What is the right size for a Cloudflare Worker microservice?

A Worker should do one thing and own one domain of responsibility. Good boundary signals: if you'd want to deploy it independently, if it has its own failure mode, if it has meaningfully different caching or compute needs, or if a different team member should reasonably own it. For the PropTechUSA Consilium, each domain expert is a separate Worker because each has a distinct system prompt, temperature, and epistemic architecture — they fail independently, cache independently, and scale independently.

How do you handle shared state between multiple Cloudflare Workers?

Cloudflare KV for eventually-consistent reads (config, cached responses, rate limit counters). Durable Objects for strongly-consistent state that needs coordination (session state, locks). R2 for large object storage. The pattern to avoid: Workers calling each other synchronously in a chain — this couples them tightly and compounds latency. Service bindings allow Worker-to-Worker calls without going over the public internet, which is faster and more secure for internal communication.

Does splitting into microservices increase cost on Cloudflare Workers?

No — Workers bill per CPU millisecond, not per deployed Worker. Having 11 Workers vs 1 Worker costs the same if the total compute is the same. The cost advantage comes from independent scaling and caching: each Worker only processes what it's responsible for, and prompt caching applies per-Worker so each domain expert's system prompt caches independently at 90% input cost reduction.

What was wrong with the 10,000-line monolith?

Three compounding problems: (1) Every deployment changed everything — a fix to the economist agent could break the legal agent's routing logic. (2) Cold starts grew with file size — the entire 10K-line bundle initialized on every cold start even if only one agent was being called. (3) Debugging was archaeology — tracing a bug through a single massive file where all agents shared state, shared error handling, and shared configuration meant understanding the entire system to fix any part of it.

I Deleted 10,000 Lines of Code and the System Got Better

Q: Why are Cloudflare Workers better for microservices than traditional containers?

Cloudflare Workers run at the edge in V8 isolates — no Docker, no Kubernetes, no warm-up time beyond the first cold start (typically under 5ms). Each Worker is independently deployed, scales to zero, and bills only for actual CPU time used. A microservice architecture in traditional containers requires load balancers, orchestration, networking config, and baseline cost even at zero traffic. Workers give you microservice isolation with none of the infrastructure overhead.

Q: How long did the refactor take?

About two weeks of evenings. The actual migration was straightforward once the boundaries were defined — the hard work was identifying the right seams. Each agent's system prompt, temperature, and routing logic was already logically separate in the monolith; it just lived in the same file. Extracting them into individual Workers was mostly copy-paste plus wiring up the orchestrator to call each endpoint. The first Worker deployed on day two. The last one on day twelve.

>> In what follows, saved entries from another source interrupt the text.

-- ==== Sys2Proof/Laws/PerInstr.lean ====
section
/-! SUPPORT. A property stated for every operation as syntax: the word it is written as matches its row of
spec/opcode_table.json, at the row's register and in the row's direction. -/

namespace Sys2Proof.Laws

open Machine

/-- A row of spec/opcode_table.json: match, mask, offset and access. -/
structure TableRow where
  pattern : Word
  mask : Word
  offset : Nat
  read : Bool

/-- The row of each operation, copied from spec/opcode_table.json. -/
def tableRow : Instr → TableRow
  | .nop => ⟨0x00000000, 0xFFFFFFFF, 0x00, false⟩
  | .packLsd _ _ _ => ⟨0x00000010, 0xFFE000FF, 0x00, false⟩
  | .packImg _ _ _ => ⟨0x00000011, 0xFFF800FF, 0x00, false⟩
  | .packGce _ _ _ => ⟨0x00000012, 0xFFFFE0FF, 0x00, false⟩
  | .unpackLsd _ => ⟨0x00000018, 0xFFFF00FF, 0x00, false⟩
  | .unpackImg _ => ⟨0x00000019, 0xFFFF00FF, 0x00, false⟩
  | .unpackGce _ => ⟨0x0000001A, 0xFFFF00FF, 0x00, false⟩
  | .lzwStart => ⟨0x00000020, 0xFFFFFFFF, 0x00, false⟩
  | .chunkStart => ⟨0x00000021, 0xFFFFFFFF, 0x00, false⟩
  | .imgdataStart => ⟨0x00000022, 0xFFFFFFFF, 0x00, false⟩
  | .feed _ => ⟨0x00000000, 0xFFFFFF00, 0x0C, false⟩
  | .endToken => ⟨0x00000100, 0xFFFFFFFF, 0x0C, false⟩
  | .ctrlNone => ⟨0x00000000, 0xFFFFFFFF, 0x14, false⟩
  | .srst _ => ⟨0x00000001, 0xFFFFFFFD, 0x14, false⟩
  | .errclr => ⟨0x00000002, 0xFFFFFFFF, 0x14, false⟩
  | .rdStatus => ⟨0x00000000, 0x00000000, 0x04, true⟩
  | .rdResult => ⟨0x00000000, 0x00000000, 0x08, true⟩
  | .pop => ⟨0x00000000, 0x00000000, 0x10, true⟩
  | .rdCaps => ⟨0x00000000, 0x00000000, 0x18, true⟩

/-- A field that a mask leaves out does not reach the masked word: the masked bits are those of the pattern. -/
theorem masked_eq {w m p : Word} (h : ∀ i < 32, (w.getLsbD i && m.getLsbD i) = p.getLsbD i) : w &&& m = p :=
  BitVec.eq_of_getLsbD_eq fun i hi => by simpa using h i hi

namespace EncodesToRow

/-- The operation's word passes its row's mask test, at the row's offset and in the row's direction. -/
def Statement (i : Instr) : Prop :=
  encodeWord i &&& (tableRow i).mask = (tableRow i).pattern ∧ offsetOf (regOf i) = (tableRow i).offset ∧
    isRead i = (tableRow i).read

theorem nop : Statement .nop := ⟨by decide, rfl, rfl⟩
theorem packLsd (plen : BitVec 9) (cres : BitVec 3) (sort : BitVec 1) : Statement (.packLsd plen cres sort) :=
  ⟨masked_eq fun i hi => by interval_cases i <;> simp only [encodeWord, tableRow, BitVec.getLsbD_append] <;> simp, rfl, rfl⟩
theorem packImg (plen : BitVec 9) (ilace sort : BitVec 1) : Statement (.packImg plen ilace sort) :=
  ⟨masked_eq fun i hi => by interval_cases i <;> simp only [encodeWord, tableRow, BitVec.getLsbD_append] <;> simp, rfl, rfl⟩
theorem packGce (disp : BitVec 3) (uin trn : BitVec 1) : Statement (.packGce disp uin trn) :=
  ⟨masked_eq fun i hi => by interval_cases i <;> simp only [encodeWord, tableRow, BitVec.getLsbD_append] <;> simp, rfl, rfl⟩
theorem unpackLsd (b : Byte) : Statement (.unpackLsd b) :=
  ⟨masked_eq fun i hi => by interval_cases i <;> simp only [encodeWord, tableRow, BitVec.getLsbD_append] <;> simp, rfl, rfl⟩
theorem unpackImg (b : Byte) : Statement (.unpackImg b) :=
  ⟨masked_eq fun i hi => by interval_cases i <;> simp only [encodeWord, tableRow, BitVec.getLsbD_append] <;> simp, rfl, rfl⟩
theorem unpackGce (b : Byte) : Statement (.unpackGce b) :=
  ⟨masked_eq fun i hi => by interval_cases i <;> simp only [encodeWord, tableRow, BitVec.getLsbD_append] <;> simp, rfl, rfl⟩
theorem lzwStart : Statement .lzwStart := ⟨by decide, rfl, rfl⟩
theorem chunkStart : Statement .chunkStart := ⟨by decide, rfl, rfl⟩
theorem imgdataStart : Statement .imgdataStart := ⟨by decide, rfl, rfl⟩
theorem feed (k : Byte) : Statement (.feed k) :=
  ⟨masked_eq fun i hi => by interval_cases i <;> simp only [encodeWord, tableRow, BitVec.getLsbD_append] <;> simp, rfl, rfl⟩
theorem endToken : Statement .endToken := ⟨by decide, rfl, rfl⟩
theorem ctrlNone : Statement .ctrlNone := ⟨by decide, rfl, rfl⟩
theorem srst (errClr : BitVec 1) : Statement (.srst errClr) :=
  ⟨masked_eq fun i hi => by interval_cases i <;> simp only [encodeWord, tableRow, BitVec.getLsbD_append] <;> simp, rfl, rfl⟩
theorem errclr : Statement .errclr := ⟨by decide, rfl, rfl⟩
theorem rdStatus : Statement .rdStatus := ⟨by decide, rfl, rfl⟩
theorem rdResult : Statement .rdResult := ⟨by decide, rfl, rfl⟩
theorem pop : Statement .pop := ⟨by decide, rfl, rfl⟩
theorem rdCaps : Statement .rdCaps := ⟨by decide, rfl, rfl⟩

end EncodesToRow

end Sys2Proof.Laws
end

The monolith wasn't a mistake. It was the fastest way to get from zero to working. But there's a point where every line added to a single file makes the whole system harder to understand, slower to deploy, and more expensive to run. I hit that point somewhere around line 7,000 and kept going anyway. This is what I learned when I finally stopped.

The Monolith Problem

The original PropTechUSA Consilium was one Cloudflare Worker. One file. Every agent — the economist, the legal analyst, the risk officer, all of them — lived inside a single export default function. Routing logic, system prompts, streaming handlers, error recovery, caching, model fallback. Everything. 10,247 lines.

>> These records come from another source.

-- ==== Sys2Proof/Tests/Slice0.lean ====
section
/-! SUPPORT. Tests of single steps against the vectors of 95_test_vectors.md and the examples of the rules, the WellFormed
smoke test, one hand-written word per constructor, and witnesses that meet the hypotheses of the statements. -/

namespace Sys2Proof.Tests

open Machine

/-- The next state of an outcome. -/
def nextOf : Result → Option State
  | .next t => some t
  | .fault _ => none
  | .refused _ => none

/-- An idle block at BASE 0x40 with the smallest queue. -/
def idle : State := State.resetWith { base := 0x40, outqCap := 262 }

/-- The block of the vectors: OUTQ_CAP 512. -/
def block : State := State.resetWith { base := 0x40, outqCap := 512 }

/-- An idle block whose queue is full. -/
def full : State := { idle with queue := List.replicate 262 ⟨0, true⟩ }

/-- A running CHUNK job with no room for a token: 252 + 261 = 513. -/
def noRoom : State := { block with phase := .run, mode := .chunk, queue := List.replicate 252 ⟨0, false⟩ }

/-- A running LZW job with nothing fed: V-ST1. -/
def lzwJob : State :=
  { block with phase := .run, mode := .lzw, queue := [⟨0x00, false⟩]
               lzw := { Lzw.blank with bitbuf := 1, bitcnt := 1 } }

/-- A running CHUNK job with nothing fed: V-ST2. -/
def chunkJob : State := { block with phase := .run, mode := .chunk }

/-- A running IMGDATA job with nothing fed: V-ST3. -/
def imgJob : State :=
  { block with phase := .run, mode := .imgdata, queue := [⟨0x08, false⟩], cbuf := [0x00]
               lzw := { Lzw.blank with bitbuf := 1, bitcnt := 1 } }

/-- STATUS after an operation. -/
def statusAfter (i : Instr) (s : State) : Option Word := (nextOf (exec i s)).map statusWord

/-- RESULT after an operation from reset. -/
def resultOf (i : Instr) : Option Word := (nextOf (exec i block)).map State.result

/-! ### WellFormed -/

theorem test_wellFormed_plen_legal : WellFormed (.packLsd 256 7 1) = true ∧ WellFormed (.packImg 0 1 1) = true := by decide
theorem test_wellFormed_refuses_plen_one : WellFormed (.packLsd 1 0 0) = false := by decide
theorem test_wellFormed_refuses_plen_257 : WellFormed (.packImg 257 0 0) = false := by decide
theorem test_wellFormed_refuses_disp_four : WellFormed (.packGce 4 0 0) = false ∧ WellFormed (.packGce 3 1 1) = true := by
  decide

It worked. That's important to say. The monolith shipped the product. But three things were slowly becoming impossible:

monolith/index.ts — the problem in miniature

Before

// This is what the routing logic looked like at line ~3,400
// Every agent, every model, every error path, every config — one file

export default {
  async fetch(req: Request, env: Env) {
    const path = new URL(req.url).pathname;

    // 847 lines of routing logic — grew by ~60 lines every time we added an agent
    if (path === '/economist') return handleEconomist(req, env);
    if (path === '/legal') return handleLegal(req, env);
    if (path === '/risk') return handleRisk(req, env);
    // ... 7 more blocks ...

    // Shared error handler — one bug here broke every agent simultaneously
    return new Response('Not found', { status: 404 });
  }
}

// handleEconomist was at line 1,240. handleLegal at 2,890.
// Finding anything required knowing the file like a map.
// Debugging anything required understanding everything.

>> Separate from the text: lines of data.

def execSopen (k : Fin 16) (x : Strm) (s : State) : Host.Outcome State Fault Refusal := .next (s.sopen k x.num)
def execSclose (k : Fin 16) (x : Strm) (s : State) : Host.Outcome State Fault Refusal := .next (s.sclose k x.num)
def execScloseIssue (k : Fin 16) (s : State) : Host.Outcome State Fault Refusal := .next (s.scloseIssue k)
def execSpop (k : Fin 16) (s : State) : Host.Outcome State Fault Refusal := .next (s.spop k)
def execSdrop (k : Fin 16) (s : State) : Host.Outcome State Fault Refusal := .next (s.sdrop k)
def execSbind (k : Fin 16) (s : State) : Host.Outcome State Fault Refusal := .next (s.sbind k)
def execAsuSegmentPush (d : Fin 4) (k : Fin 16) (errs : Errs) (s : State) : Host.Outcome State Fault Refusal := .next (s.segmentPush d k errs)
def execAsuSegmentTransferDone (d : Fin 4) (k : Fin 16) (errs : Errs) (s : State) : Host.Outcome State Fault Refusal :=
  .next (s.segmentDone d k errs)

end Sys2Proof.Machine
end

The Three Signs Your Worker Is A Monolith Problem

1. Deployment fear. You hesitate before deploying because a change in one agent might silently break another. 2. Archaeological debugging. Every bug investigation starts with searching the file rather than knowing where to look. 3. Cold start bloat. The entire bundle initializes on every cold start even when only one agent is being called — you're paying initialization cost for ten agents to serve one request.

The Decision To Blow It Up

The trigger wasn't a catastrophic failure. It was a small one. I was fixing a bug in the streaming handler for the economics agent. The fix was three lines. But I had to read 400 lines of surrounding context to be confident the fix wouldn't break the legal agent's streaming path, which used the same shared utility function, which was also called by the orchestrator's synthesis logic.

Three lines. Four hundred lines of reading. That's the monolith tax — you pay it on every change, forever, and it compounds as the file grows. I did the math: at the current growth rate, the file would hit 15,000 lines before I'd finished building the full ten-agent roster. The refactor wasn't optional anymore.

The monolith tax is invisible until it isn't. Then it's the only thing you can see.

— Justin Erickson, PropTechUSA.ai

The New Architecture

The rule was simple: one domain, one Worker. Each of the ten domain expert agents became its own Cloudflare Worker — independent deployment, independent cache, independent environment variables, independent failure domain. An 11th orchestrator Worker handles fanout and tension map synthesis.

// 11-Worker Architecture — Live

The key insight is that Cloudflare Workers bill per CPU millisecond of actual compute, not per deployed Worker. Having 11 Workers instead of 1 costs exactly the same if total compute is identical — you only pay for what runs. The difference is isolation. Each Worker fails independently, caches independently, and can be deployed independently without touching any of the others.

workers/vasquez/index.ts — one Worker, one responsibility

After

// 284 lines. Does one thing. Owns it completely.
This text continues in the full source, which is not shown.